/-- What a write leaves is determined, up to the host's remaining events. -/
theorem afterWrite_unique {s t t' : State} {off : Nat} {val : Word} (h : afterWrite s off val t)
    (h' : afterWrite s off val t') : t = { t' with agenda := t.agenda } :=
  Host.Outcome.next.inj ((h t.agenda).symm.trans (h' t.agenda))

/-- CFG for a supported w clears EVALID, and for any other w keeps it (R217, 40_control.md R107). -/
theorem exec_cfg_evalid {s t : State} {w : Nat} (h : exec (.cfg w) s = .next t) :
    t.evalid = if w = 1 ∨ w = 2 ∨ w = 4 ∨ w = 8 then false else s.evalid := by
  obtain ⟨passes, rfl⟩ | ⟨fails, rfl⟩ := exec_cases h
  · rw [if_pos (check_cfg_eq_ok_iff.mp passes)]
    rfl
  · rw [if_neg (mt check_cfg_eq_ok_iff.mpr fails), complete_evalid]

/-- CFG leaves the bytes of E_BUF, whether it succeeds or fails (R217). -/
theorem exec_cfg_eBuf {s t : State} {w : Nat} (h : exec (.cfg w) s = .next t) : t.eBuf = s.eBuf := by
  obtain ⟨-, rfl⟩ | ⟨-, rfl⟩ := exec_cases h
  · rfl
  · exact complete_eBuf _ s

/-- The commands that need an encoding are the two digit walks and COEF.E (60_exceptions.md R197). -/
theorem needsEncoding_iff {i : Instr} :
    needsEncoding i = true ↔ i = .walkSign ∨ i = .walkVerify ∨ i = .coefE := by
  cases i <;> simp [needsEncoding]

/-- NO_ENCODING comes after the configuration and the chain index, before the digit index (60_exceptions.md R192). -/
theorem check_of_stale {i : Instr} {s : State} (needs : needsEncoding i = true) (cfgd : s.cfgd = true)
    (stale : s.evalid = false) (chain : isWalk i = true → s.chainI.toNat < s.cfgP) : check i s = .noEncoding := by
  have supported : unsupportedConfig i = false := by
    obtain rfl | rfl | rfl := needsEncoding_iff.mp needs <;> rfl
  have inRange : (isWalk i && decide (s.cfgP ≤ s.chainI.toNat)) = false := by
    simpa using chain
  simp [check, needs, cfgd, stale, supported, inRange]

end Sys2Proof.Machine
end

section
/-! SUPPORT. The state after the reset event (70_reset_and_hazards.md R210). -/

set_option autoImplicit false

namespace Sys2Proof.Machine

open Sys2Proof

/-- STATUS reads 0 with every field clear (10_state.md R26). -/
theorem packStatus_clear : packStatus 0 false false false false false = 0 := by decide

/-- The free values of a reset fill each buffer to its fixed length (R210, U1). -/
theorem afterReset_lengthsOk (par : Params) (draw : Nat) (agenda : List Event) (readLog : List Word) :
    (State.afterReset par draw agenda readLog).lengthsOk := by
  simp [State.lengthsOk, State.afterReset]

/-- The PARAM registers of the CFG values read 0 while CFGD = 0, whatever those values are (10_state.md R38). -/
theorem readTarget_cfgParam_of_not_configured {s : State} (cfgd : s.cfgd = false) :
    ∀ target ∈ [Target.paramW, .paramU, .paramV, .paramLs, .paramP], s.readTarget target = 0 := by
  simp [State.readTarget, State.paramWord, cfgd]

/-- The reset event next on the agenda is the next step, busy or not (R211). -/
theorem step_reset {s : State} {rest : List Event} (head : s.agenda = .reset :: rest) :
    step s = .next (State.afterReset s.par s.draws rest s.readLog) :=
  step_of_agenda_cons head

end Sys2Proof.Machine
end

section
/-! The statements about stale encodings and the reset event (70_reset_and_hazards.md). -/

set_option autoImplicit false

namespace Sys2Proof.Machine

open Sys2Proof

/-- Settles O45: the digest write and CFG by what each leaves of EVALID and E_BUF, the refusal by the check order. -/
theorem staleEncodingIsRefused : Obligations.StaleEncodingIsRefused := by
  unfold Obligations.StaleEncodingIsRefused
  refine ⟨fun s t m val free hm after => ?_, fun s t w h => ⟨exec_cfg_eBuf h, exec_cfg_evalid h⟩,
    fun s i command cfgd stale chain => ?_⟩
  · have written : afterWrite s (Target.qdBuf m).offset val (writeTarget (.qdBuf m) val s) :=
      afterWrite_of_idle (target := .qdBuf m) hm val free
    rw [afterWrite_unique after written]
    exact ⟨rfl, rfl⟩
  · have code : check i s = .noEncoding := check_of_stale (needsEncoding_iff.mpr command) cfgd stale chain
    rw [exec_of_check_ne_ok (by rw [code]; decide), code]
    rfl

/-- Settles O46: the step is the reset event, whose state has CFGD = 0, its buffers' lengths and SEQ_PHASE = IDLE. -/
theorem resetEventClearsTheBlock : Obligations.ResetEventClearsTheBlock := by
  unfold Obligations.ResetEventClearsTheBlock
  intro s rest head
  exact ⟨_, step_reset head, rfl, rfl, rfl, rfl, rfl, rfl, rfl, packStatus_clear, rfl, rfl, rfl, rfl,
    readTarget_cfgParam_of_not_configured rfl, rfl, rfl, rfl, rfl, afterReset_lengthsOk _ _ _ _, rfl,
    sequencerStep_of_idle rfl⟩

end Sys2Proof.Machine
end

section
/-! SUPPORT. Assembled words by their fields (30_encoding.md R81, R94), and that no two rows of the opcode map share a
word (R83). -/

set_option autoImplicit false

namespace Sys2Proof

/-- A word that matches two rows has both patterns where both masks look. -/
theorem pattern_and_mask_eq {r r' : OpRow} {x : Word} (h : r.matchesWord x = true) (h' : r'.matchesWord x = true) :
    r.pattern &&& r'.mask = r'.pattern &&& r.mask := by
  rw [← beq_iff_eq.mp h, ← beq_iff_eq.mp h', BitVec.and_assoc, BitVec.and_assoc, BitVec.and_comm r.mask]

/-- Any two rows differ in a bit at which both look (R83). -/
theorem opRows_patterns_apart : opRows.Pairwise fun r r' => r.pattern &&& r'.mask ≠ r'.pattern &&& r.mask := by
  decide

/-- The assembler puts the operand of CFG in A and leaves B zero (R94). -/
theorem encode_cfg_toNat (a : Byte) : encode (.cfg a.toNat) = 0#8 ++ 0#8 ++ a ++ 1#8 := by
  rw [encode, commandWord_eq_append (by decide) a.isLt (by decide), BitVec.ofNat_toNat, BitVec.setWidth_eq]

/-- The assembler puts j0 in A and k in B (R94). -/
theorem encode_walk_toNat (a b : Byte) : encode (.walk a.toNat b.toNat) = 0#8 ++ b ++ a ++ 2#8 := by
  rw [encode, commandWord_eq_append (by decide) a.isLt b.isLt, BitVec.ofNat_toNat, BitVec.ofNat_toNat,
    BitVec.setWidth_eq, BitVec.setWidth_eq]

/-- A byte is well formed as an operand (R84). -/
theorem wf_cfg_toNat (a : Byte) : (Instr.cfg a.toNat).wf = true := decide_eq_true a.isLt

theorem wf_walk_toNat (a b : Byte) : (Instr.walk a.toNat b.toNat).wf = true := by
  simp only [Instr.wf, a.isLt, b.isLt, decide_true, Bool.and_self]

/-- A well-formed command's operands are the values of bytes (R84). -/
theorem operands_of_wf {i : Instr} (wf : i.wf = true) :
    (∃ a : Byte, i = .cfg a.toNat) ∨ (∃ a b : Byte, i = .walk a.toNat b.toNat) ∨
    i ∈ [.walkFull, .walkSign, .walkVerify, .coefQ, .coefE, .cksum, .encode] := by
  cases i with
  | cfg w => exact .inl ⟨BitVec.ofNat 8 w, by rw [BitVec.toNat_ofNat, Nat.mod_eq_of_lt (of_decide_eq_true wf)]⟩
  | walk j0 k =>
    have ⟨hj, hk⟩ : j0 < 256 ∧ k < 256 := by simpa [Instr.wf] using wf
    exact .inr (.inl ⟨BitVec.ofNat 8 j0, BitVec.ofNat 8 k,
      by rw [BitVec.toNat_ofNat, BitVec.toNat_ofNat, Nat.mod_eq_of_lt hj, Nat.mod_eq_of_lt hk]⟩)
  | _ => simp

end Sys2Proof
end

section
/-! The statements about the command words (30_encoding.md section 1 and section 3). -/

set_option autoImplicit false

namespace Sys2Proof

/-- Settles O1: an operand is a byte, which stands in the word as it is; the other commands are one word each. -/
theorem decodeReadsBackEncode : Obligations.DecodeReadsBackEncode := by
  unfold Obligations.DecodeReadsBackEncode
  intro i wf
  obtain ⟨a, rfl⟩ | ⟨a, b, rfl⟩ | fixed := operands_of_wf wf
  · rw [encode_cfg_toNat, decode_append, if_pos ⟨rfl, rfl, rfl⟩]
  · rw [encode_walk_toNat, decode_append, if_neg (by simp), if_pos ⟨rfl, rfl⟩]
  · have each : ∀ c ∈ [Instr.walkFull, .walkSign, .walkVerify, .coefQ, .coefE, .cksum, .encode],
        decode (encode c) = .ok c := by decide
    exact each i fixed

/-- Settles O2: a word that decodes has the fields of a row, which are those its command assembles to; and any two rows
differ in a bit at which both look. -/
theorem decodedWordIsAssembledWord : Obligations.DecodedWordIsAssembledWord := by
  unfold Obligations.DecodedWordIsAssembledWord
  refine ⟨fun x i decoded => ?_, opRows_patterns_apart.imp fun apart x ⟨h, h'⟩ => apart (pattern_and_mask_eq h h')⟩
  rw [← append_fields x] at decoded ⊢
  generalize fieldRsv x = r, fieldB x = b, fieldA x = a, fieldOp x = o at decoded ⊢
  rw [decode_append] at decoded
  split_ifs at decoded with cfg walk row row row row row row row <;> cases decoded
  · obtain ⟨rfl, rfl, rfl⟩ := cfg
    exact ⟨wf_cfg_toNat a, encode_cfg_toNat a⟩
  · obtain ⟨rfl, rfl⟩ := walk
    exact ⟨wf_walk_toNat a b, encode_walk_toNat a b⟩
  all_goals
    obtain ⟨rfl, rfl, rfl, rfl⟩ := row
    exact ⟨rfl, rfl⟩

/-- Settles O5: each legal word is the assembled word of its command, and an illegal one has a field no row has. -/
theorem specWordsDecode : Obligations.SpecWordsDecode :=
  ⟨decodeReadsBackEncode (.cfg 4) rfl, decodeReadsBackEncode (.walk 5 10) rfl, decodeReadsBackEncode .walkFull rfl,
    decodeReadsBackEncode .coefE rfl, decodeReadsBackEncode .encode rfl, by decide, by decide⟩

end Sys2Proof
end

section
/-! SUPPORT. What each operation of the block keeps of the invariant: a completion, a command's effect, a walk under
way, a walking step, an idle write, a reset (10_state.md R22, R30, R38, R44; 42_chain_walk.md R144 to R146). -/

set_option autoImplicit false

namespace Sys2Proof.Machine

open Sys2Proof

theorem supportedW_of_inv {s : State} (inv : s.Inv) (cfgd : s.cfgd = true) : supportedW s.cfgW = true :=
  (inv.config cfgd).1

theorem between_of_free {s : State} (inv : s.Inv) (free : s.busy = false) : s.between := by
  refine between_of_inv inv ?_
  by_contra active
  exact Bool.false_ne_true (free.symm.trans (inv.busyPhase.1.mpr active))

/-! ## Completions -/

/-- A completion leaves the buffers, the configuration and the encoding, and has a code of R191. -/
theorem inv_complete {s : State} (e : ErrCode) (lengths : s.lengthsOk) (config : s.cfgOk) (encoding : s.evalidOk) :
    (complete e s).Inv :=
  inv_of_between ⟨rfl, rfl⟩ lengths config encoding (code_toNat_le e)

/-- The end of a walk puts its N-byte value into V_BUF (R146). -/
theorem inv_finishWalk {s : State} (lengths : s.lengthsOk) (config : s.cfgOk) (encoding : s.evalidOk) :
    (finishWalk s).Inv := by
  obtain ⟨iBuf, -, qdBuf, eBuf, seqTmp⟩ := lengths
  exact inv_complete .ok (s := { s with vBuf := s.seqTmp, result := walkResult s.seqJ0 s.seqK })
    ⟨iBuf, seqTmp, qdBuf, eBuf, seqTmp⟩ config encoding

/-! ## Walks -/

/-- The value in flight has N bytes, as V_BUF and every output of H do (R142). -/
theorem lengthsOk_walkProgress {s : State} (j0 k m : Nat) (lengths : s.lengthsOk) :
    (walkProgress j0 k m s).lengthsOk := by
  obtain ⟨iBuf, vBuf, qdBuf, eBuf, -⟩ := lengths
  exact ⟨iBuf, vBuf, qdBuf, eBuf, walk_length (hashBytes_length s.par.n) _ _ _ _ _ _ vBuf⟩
-*-*-
| Task requirements |
Please make an exact copy of the lines above from the line with "rw [← append_fields x] at decoded ⊢" through the line with "split_ifs at decoded", both ends included.

| Result |
  rw [← append_fields x] at decoded ⊢
  generalize fieldRsv x = r, fieldB x = b, fieldA x = a, fieldOp x = o at decoded ⊢
  rw [decode_append] at decoded
  split_ifs at decoded with cfg walk row row row row row row row <;> cases decoded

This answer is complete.